Q Stateful PromptTarget

[grant-conine]

Is your feature request related to a problem? Please describe.

I'm working on a newly started enterprise Red Team and have been exploring PyRIT. I've found there's a class of prompt targets that fit somewhere between a PromptTarget and PromptChatTarget - LLM applications where it is possible to maintain a conversation history, but not possible to edit the chat history. Think a PlaywrightTarget where the target application maintains the conversation history, managing context internally, or an HTTPTarget or custom Target where the first response contains a conversation_id which allows for continued conversation in a shared context, or a GPT Realtime API where a websocket connection maintains conversation context but doesn't allow for editing the conversation history.

It's been difficult to red team custom LLM applications which don't align to a pre-set openAI / azure ML endpoints even if they're constructed on those tools, because the most successful attacks (crescendo) require a PromptChatTarget

Describe the solution you'd like

Could we create a core class between PromotTarget and PromptChatTarget (maybe called StatefulPromotTarget?) that outlines abstract methods for setting and resetting chat contexts, and modify attack strategies to check if these sets and resets exist and call them in their setup and teardown steps?

This would allow a PlayerightTarget to establish a context when the Page is loaded, and reset the context by refreshing a page, or an Custom Target establishing the context with an initial prompt (to get and set a conversation_id) and reset the context by flushing this conversation_id. This would be a step between "send multiple one-off attacks" and "have full control over conversation history" and enable a simplified crescendo and skeleton key style attacks even in cases where maintaining conversational context is a bit more complex.

Describe alternatives you've considered, if relevant

I've sort of worked around this by monkey-patching AttackStrategy._teardown_async method to refresh the PlaywrightTarget's Page during teardown but doing the same with an HTTPTarget led me to think about a broader solution.

Additional context

I am trying to get enterprise permission to contribute to this project, but for now this is all I can do.

[romanlutz]

@grant-conine thanks for reaching out! That is actually doable even today. Check out https://azure.github.io/PyRIT/code/targets/playwright_target_copilot.html for example. It keeps the state but sends only the latest message. PromptChatTarget does not necessarily mean that it will send the entire conversation history. That's really up to the implementation. There are lots of cases where we can't actually edit the history.

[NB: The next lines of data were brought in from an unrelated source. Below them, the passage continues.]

-- ==== Sys2Proof/Certificates/Slice0/Obligations.lean ====
section
/-!
DEFINITION. The statements about the machine, for the provers. Each docstring names the rules of spec/ it formalises, or says
that it states the model's own choice.
-/
open Sys2Proof Sys2Proof.Machine

/-! ## The integer instructions (rows 0x0 to 0x2) -/

/-- R116, R109: the arithmetic instructions deliver their exact result, in bankers and CEs alike, after 1 cycle or 3; SAT = 1
is unassigned where the table says no; `nop` changes nothing but the pc, whatever its guard, and the word of every guard is a
`nop`. -/
def Obligations.IntegerArithmeticIsExact : Prop :=
  (∀ (m : AluMods) (A B C : Word),
    let a := intOf m A
    let b := intOf m B
    let c := intOf m C
    aluResult .mov m A B C = delivered m a ∧ aluResult .add m A B C = delivered m (a + b) ∧
    aluResult .sub m A B C = delivered m (a - b) ∧ aluResult .neg m A B C = delivered m (-a) ∧
    aluResult .abs m A B C = delivered m (a.natAbs : Int) ∧ aluResult .mul m A B C = delivered m (a * b) ∧
    aluResult .mulh m A B C = delivered m (a * b / 2 ^ m.size.bits) ∧ aluResult .mad m A B C = delivered m (a * b + c) ∧
    aluResult .min m A B C = delivered m (min a b) ∧ aluResult .max m A B C = delivered m (max a b) ∧
    aluResult .absd m A B C = delivered m ((a - b).natAbs : Int) ∧
    aluResult .addsh m A B C = delivered m (a + b * 2 ^ (C.setWidth 6).toNat) ∧
    aluResult .clamp m A B C = delivered m (min (max a b) c)) ∧
  (∀ (m : AluMods) (f : BForm) (s : State), IssuesForm s f →
    let v (op : AluOp) : Word := aluResult op m (srcA s f) (srcB s f) (srcC s f)
    exec (.bMov m f) s = .next (wrote s s f.dst (v .mov) 1) ∧ exec (.bAdd m f) s = .next (wrote s s f.dst (v .add) 1) ∧
    exec (.bSub m f) s = .next (wrote s s f.dst (v .sub) 1) ∧ exec (.bNeg m f) s = .next (wrote s s f.dst (v .neg) 1) ∧
    exec (.bAbs m f) s = .next (wrote s s f.dst (v .abs) 1) ∧ exec (.bMul m f) s = .next (wrote s s f.dst (v .mul) 3) ∧
    exec (.bMulh m f) s = .next (wrote s s f.dst (v .mulh) 3) ∧ exec (.bMad m f) s = .next (wrote s s f.dst (v .mad) 3) ∧
    exec (.bMin m f) s = .next (wrote s s f.dst (v .min) 1) ∧ exec (.bMax m f) s = .next (wrote s s f.dst (v .max) 1) ∧
    exec (.bClamp m f) s = .next (wrote s s f.dst (v .clamp) 1)) ∧
  (∀ (c : Copy) (x : Nat) (m : AluMods) (f : EForm),
    (∀ op ∈ [AluOp.mov, .add, .sub, .neg, .abs, .min, .max, .absd, .addsh, .clamp],
      computeOf c x (.alu op m f) = some ⟨f, 1, false, fun a b d _ => .ok (aluResult op m a b d)⟩) ∧
    ∀ op ∈ [AluOp.mul, .mulh, .mad],
      computeOf c x (.alu op m f) = some ⟨f, 3, false, fun a b d _ => .ok (aluResult op m a b d)⟩) ∧
  (∀ op ∈ [AluOp.mov, .mulh, .min, .max, .clamp], ∀ m : AluMods, m.sat = true →
    (∀ f, bAluOk op m f = false) ∧ ∀ f, eAluOk op m f = false) ∧
  (∀ (g : Guard) (s : State) (rd : BSrc → Nat),
    exec (.bNop g) s = .next (movedOn s s) ∧ decodeB rd (b2n g.neg * 32 + g.idx.val * 4) = .bNop g ∧
      decodeE (b2n g.neg * 32 + g.idx.val * 4) = some (.nop g))

/-- R118, R120: the logic instructions, shifts, counts, extensions and byte swaps work on the low w bits, in bankers and CEs
alike, after 1 cycle; SAT is legal on `shl` only; `sext` and `zext` ask for their U, and `bswap` for more than a byte. -/
def Obligations.LogicShiftsAndCounts : Prop :=
  (∀ (m : AluMods) (A B C : Word),
    let x := A.setWidth m.size.bits
    let y := B.setWidth m.size.bits
    let n := (B.setWidth 7).toNat
    (m.sat = false →
      aluResult .and m A B C = extended m (x &&& y) ∧ aluResult .or m A B C = extended m (x ||| y) ∧
      aluResult .xor m A B C = extended m (x ^^^ y) ∧ aluResult .andn m A B C = extended m (x &&& ~~~y) ∧
      aluResult .not m A B C = extended m (~~~x) ∧ aluResult .shr m A B C = extended m (x >>> y.toNat) ∧
      aluResult .sar m A B C = extended m (x.sshiftRight y.toNat) ∧
      aluResult .rol m A B C = extended m (x.rotateLeft y.toNat) ∧ aluResult .clz m A B C = extended m x.clz ∧
      aluResult .popc m A B C = extended m x.cpop ∧ aluResult .ctz m A B C = extended m x.ctz ∧
      aluResult .sext m A B C = delivered m (if 64 ≤ n then A.toInt else (A.setWidth n).toInt) ∧
      aluResult .zext m A B C = delivered m (if 64 ≤ n then (A.toNat : Int) else ((A.setWidth n).toNat : Int)) ∧
      ∃ r : BitVec m.size.bits, aluResult .bswap m A B C = extended m r ∧
        ∀ i < m.size.bytes, r.extractLsb' (8 * i) 8 = x.extractLsb' (8 * (m.size.bytes - 1 - i)) 8) ∧
    aluResult .shl m A B C = delivered m (intOf m A * 2 ^ y.toNat)) ∧
  (∀ (m : AluMods) (f : BForm) (s : State), IssuesForm s f →
    let t (op : AluOp) : Host.Outcome State Fault Refusal :=
      .next (wrote s s f.dst (aluResult op m (srcA s f) (srcB s f) (srcC s f)) 1)
    exec (.bAnd m f) s = t .and ∧ exec (.bOr m f) s = t .or ∧ exec (.bXor m f) s = t .xor ∧ exec (.bAndn m f) s = t .andn ∧
    exec (.bNot m f) s = t .not ∧ exec (.bShl m f) s = t .shl ∧ exec (.bShr m f) s = t .shr ∧ exec (.bSar m f) s = t .sar ∧
    exec (.bRol m f) s = t .rol ∧ exec (.bClz m f) s = t .clz ∧ exec (.bPopc m f) s = t .popc ∧ exec (.bCtz m f) s = t .ctz ∧
    exec (.bSext m f) s = t .sext ∧ exec (.bZext m f) s = t .zext ∧ exec (.bBswap m f) s = t .bswap) ∧
  (∀ op ∈ [AluOp.and, .or, .xor, .andn, .not, .shl, .shr, .sar, .rol, .clz, .popc, .ctz, .sext, .zext, .bswap],
    (∀ (c : Copy) (x : Nat) (m : AluMods) (f : EForm),
      computeOf c x (.alu op m f) = some ⟨f, 1, false, fun a b d _ => .ok (aluResult op m a b d)⟩) ∧
    ∀ m : AluMods,
      (m.sat = true ∧ op ≠ .shl) ∨ (op = .sext ∧ m.uns = true) ∨ (op = .zext ∧ m.uns = false) ∨ (op = .bswap ∧ m.size = .b8) →
        (∀ f, bAluOk op m f = false) ∧ ∀ f, eAluOk op m f = false)

/-- R119: compares deliver 1 or 0 by the signedness of U, and `sel` chooses by C, in bankers and CEs alike, after 1 cycle;
`div` and `rem` never fault: they wait for the divider, take 2 + w/2 cycles of it (R113) and have the two borderline cases of
the rule's table; SAT is legal on `div` only; a compare written to f7 or p7 is discarded. -/
def Obligations.ComparesSelectAndDivision : Prop :=
  (∀ (m : AluMods) (A B C : Word),
    let a := intOf m A
    let b := intOf m B
    aluResult .cmpeq m A B C = (if a = b then 1 else 0) ∧ aluResult .cmpne m A B C = (if a ≠ b then 1 else 0) ∧
    aluResult .cmplt m A B C = (if a < b then 1 else 0) ∧ aluResult .cmple m A B C = (if a ≤ b then 1 else 0) ∧
    aluResult .sel m A B C = delivered m (if C.setWidth m.size.bits ≠ 0 then a else b)) ∧
  (∀ (m : AluMods) (f : BForm) (s : State), IssuesForm s f →
    let a := intOf m (srcA s f)
    let b := intOf m (srcB s f)
    let w := m.size.bits
    let v (op : AluOp) : Word := aluResult op m (srcA s f) (srcB s f) (srcC s f)
    let busy := s.modBk s.actor fun k => { k with divBusy := s.cyc + (2 + w / 2) }
    exec (.bCmpeq m f) s = .next (wrote s s f.dst (v .cmpeq) 1) ∧ exec (.bCmpne m f) s = .next (wrote s s f.dst (v .cmpne) 1) ∧
    exec (.bCmplt m f) s = .next (wrote s s f.dst (v .cmplt) 1) ∧ exec (.bCmple m f) s = .next (wrote s s f.dst (v .cmple) 1) ∧
    exec (.bSel m f) s = .next (wrote s s f.dst (v .sel) 1) ∧
    (s.banker.divBusy ≤ s.cyc →
      exec (.div m f) s = .next (wrote s busy f.dst
        (if b = 0 then (if m.uns then extended m (BitVec.allOnes w) else -1) else delivered m (a.tdiv b)) (2 + w / 2)) ∧
      (m.sat = false → exec (.rem m f) s = .next (wrote s busy f.dst
        (if b = 0 then extended m ((srcA s f).setWidth w) else delivered m (a - b * a.tdiv b)) (2 + w / 2)))) ∧
    (s.cyc < s.banker.divBusy → exec (.div m f) s = .next s ∧ exec (.rem m f) s = .next s)) ∧
  (∀ op ∈ [AluOp.cmpeq, .cmpne, .cmplt, .cmple, .sel],
    (∀ (c : Copy) (x : Nat) (m : AluMods) (f : EForm),
      computeOf c x (.alu op m f) = some ⟨f, 1, false, fun a b d _ => .ok (aluResult op m a b d)⟩) ∧
    ∀ m : AluMods, m.sat = true → (∀ f, bAluOk op m f = false) ∧ ∀ f, eAluOk op m f = false) ∧
  (∀ (m : AluMods) (f : BForm), m.sat = true → bAluOk .rem m f = false) ∧
  (∀ (s : State) (v : Word), ((((wrote s s (.f 7) v 1).tile s.actor).bk.r).flag 7).b = true) ∧
  ∀ (c : Copy) (x : Nat), predOf c x 7 = { b := true }

/-- R117, R121, R122, R123: `movi` extends its immediate by sign and `movhi` puts it below bits 39:0 of the old value of its
destination; `agen` and, in CEs, `agen2` form an address modulo 2^64, and `wrap` advances a circular index with one
correction; each in bankers and CEs alike, with its latency and its conditions on SAT and U. -/
def Obligations.ConstantsAddressesAndIndexes : Prop :=
  (∀ (w : BWide) (s : State),
    (IssuesWide s w → exec (.bMovi w) s = .next (wrote s s w.dst (w.imm.signExtend 64) 1)) ∧
    ∀ i : Fin 32, w.dst = .g i →
      let old := Tab.get s.banker.r.g i.val
      Issues s w.guard (.g i) [i.val] [old] →
      exec (.bMovhi w) s = .next (wrote s s (.g i) (old.v.extractLsb' 0 40 ++ w.imm) 1)) ∧
  (∀ (c : Copy) (x : Nat) (g : Guard) (d : EDst) (imm : BitVec 24),
    (∃ k, computeOf c x (.movi g d imm) = some k ∧ k.lat = 1 ∧ k.old = false ∧ k.form.dst = d ∧
      ∀ a b e o, k.fn a b e o = .ok (imm.signExtend 64)) ∧
    ∃ k, computeOf c x (.movhi g d imm) = some k ∧ k.lat = 1 ∧ k.old = true ∧ k.form.dst = d ∧
      ∀ a b e o, k.fn a b e o = .ok (o.extractLsb' 0 40 ++ imm)) ∧
  (∀ (m : AluMods) (A B C : Word),
    let a := intOf m A
    let b := intOf m B
    let c := intOf m C
    let rows : Nat := if C.extractLsb' 0 16 = 0 then 65536 else (C.extractLsb' 0 16).toNat
    let i := (B.setWidth m.size.bits).toNat
    aluResult .agen m A B C = A + BitVec.ofInt 64 (b * ((C.setWidth 32).toInt)) ∧
    aluResult .agen2 m A B C = A + BitVec.ofNat 64
      (i / rows * (C.extractLsb' 32 32).toNat + i % rows * 2 ^ min (C.extractLsb' 16 4).toNat 6) ∧
    aluResult .wrap m A B C = delivered m
      (if c ≤ 0 then a + b else if c ≤ a + b then a + b - c else if a + b < 0 then a + b + c else a + b)) ∧
  (∀ (m : AluMods) (f : BForm) (s : State), IssuesForm s f →
    let v (op : AluOp) : Word := aluResult op m (srcA s f) (srcB s f) (srcC s f)
    exec (.bAgen m f) s = .next (wrote s s f.dst (v .agen) 1) ∧ exec (.bWrap m f) s = .next (wrote s s f.dst (v .wrap) 1)) ∧
  (∀ (c : Copy) (x : Nat) (m : AluMods) (f : EForm),
    (∀ op ∈ [AluOp.agen, .wrap], computeOf c x (.alu op m f) = some ⟨f, 1, false, fun a b d _ => .ok (aluResult op m a b d)⟩) ∧
    computeOf c x (.alu .agen2 m f) = some ⟨f, 2, false, fun a b d _ => .ok (aluResult .agen2 m a b d)⟩) ∧
  ∀ op ∈ [AluOp.agen, .agen2, .wrap], ∀ m : AluMods, m.sat = true ∨ (op = .agen2 ∧ m.uns = false) →
    (∀ f, bAluOk op m f = false) ∧ ∀ f, eAluOk op m f = false

/-- R110, R57, R165: an instruction that writes a destination and retires changes that destination (all of a general register,
a flag's bit unless it is f7, bits 31:0 of a loop counter), moves the pc on by one word where no active loop ends there, and
leaves every other register, flag, special register and byte of memory alone. The frame of the banker's integer instructions,
and R114 and R115 (with R68): whatever the guard and the sources, such an instruction changes its destination, the pc, the
banker's poison latch and the end of a loop, and nothing else; one whose guard is false writes nothing and waits on no source;
one with a poisoned guard or source writes a poisoned value with that origin, for a guard what the latch holds (log entry 158); a
loop counter takes no poisoned value (R110), so those cases ask for another destination. R68: a word that no instruction uses
writes a poisoned value with its own origin to a register or flag, whatever its guard field holds (log entry 156), and only
advances the pc where it has no legal destination. -/
def Obligations.RetiringWritesOnlyItsDestination : Prop :=
  (∀ (s : State) (d : BDst) (v : Word) (lat : Nat),
     let t := wrote s s d v lat
     let r := (t.tile s.actor).bk.r
     (∀ i : Fin 32, d = .g i → Tab.get r.g i.val = { v := v }) ∧
     (∀ i : Fin 8, d = .f i → r.flag i.val = { b := i.val == 7 || v.getLsbD 0 }) ∧
     (∀ i : Fin 3, d = .lc i → NoLoopEnd s.banker → Tab.get r.lc i.val = (v.setWidth 32).toNat) ∧
     (NoLoopEnd s.banker → (t.tile s.actor).bk.pc = s.banker.pc + 8) ∧
     (d ≠ .none → (t.tile s.actor).bk.readyAt (dstSlot d) = s.cyc + lat) ∧
     OutsideKept s t s.actor ∧ TileKept s t s.actor ∧ RegsKept s t s.actor d ∧ (t.tile s.actor).sys = (s.tile s.actor).sys) ∧
  (let ops := [Instr.bMov, .bAdd, .bSub, .bNeg, .bAbs, .bMul, .bMulh, .bMad, .bMin, .bMax, .bClamp, .bAnd, .bOr, .bXor,
       .bAndn, .bNot, .bShl, .bShr, .bSar, .bRol, .bCmpeq, .bCmpne, .bCmplt, .bCmple, .bSel, .bClz, .bPopc, .bCtz, .bAgen, .bWrap,
       .bSext, .bZext, .bBswap]
   ∀ op ∈ ops ++ [.div, .rem], ∀ (m : AluMods) (f : BForm) (s : State),
     (∀ t, exec (op m f) s = .next t → (IssuesForm s f ∨ ∀ i, f.dst ≠ .lc i) →
       OutsideKept s t s.actor ∧ TileKept s t s.actor ∧ RegsKept s t s.actor f.dst ∧
       (t.tile s.actor).sys = { (s.tile s.actor).sys with platchB := (t.tile s.actor).sys.platchB }) ∧
     let flag := s.banker.r.flag f.guard.idx.val
     let a := readB s s.actor f.a
     let b := readB s s.actor f.b
     let c := readB s s.actor f.c
     let divided := s.modBk s.actor fun k => { k with divBusy := s.cyc + (2 + m.size.bits / 2) }
     s.banker.readyAt (32 + f.guard.idx.val) ≤ s.cyc →
       (flag.poison = false → flag.b = f.guard.neg → exec (op m f) s = .next (movedOn s s)) ∧
       ∀ u : State, (op ∈ ops ∧ u = s) ∨ (op ∈ [Instr.div, .rem] ∧ s.banker.divBusy ≤ s.cyc ∧ u = divided) →
         (∀ i, f.dst ≠ .lc i) → s.banker.readyAt (dstSlot f.dst) ≠ pendingReg →
         let poisoned (o : Word) : Prop := ∃ lat, exec (op m f) s =
           .next (retire (writeB u s.actor f.dst { v := o, poison := true } (s.cyc + lat)) s.actor false none)
         (flag.poison = true → poisoned (latchOrigin (s.tile s.actor).sys.platchB)) ∧
         (flag.poison = false → flag.b = !f.guard.neg → (∀ i ∈ formRegs f, s.banker.readyAt i ≤ s.cyc) → c.poison = false →
           (a.poison = true → poisoned a.v) ∧ (a.poison = false → b.poison = true → poisoned b.v))) ∧
  (∀ (s : State) (w : BitVec 64),
     let d := (bDstOf (wDk w.toNat) (wDi w.toNat)).getD .none
     (∀ i, d ≠ .lc i) → s.banker.readyAt (dstSlot d) ≠ pendingReg →
     exec (.bPoisonWord w) s =
       .next (retire (writeB s s.actor d { v := originB s.actor s.banker.pc, poison := true } (s.cyc + 1)) s.actor false none))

Now to the solution part: You decide what you're passing to send_prompt_async. If that's a message with an existing conversation ID then you're continuing that conversation. If it's a new conversation ID then it's a new conversation. Unless I'm missing something (which is entirely possible) this is all doable today. You may want to check out the page I linked above.

Would love to have you contribute in this direction if your employer permits it 🙂 PlawrightTarget is definitely one of those areas that don't work quite as well as I would hope and there's so much potential.

[grant-conine]

@grant-conine thanks for reaching out! That is actually doable even today. Check out https://azure.github.io/PyRIT/code/targets/playwright_target_copilot.html for example. It keeps the state but sends only the latest message. PromptChatTarget does not necessarily mean that it will send the entire conversation history. That's really up to the implementation. There are lots of cases where we can't actually edit the history.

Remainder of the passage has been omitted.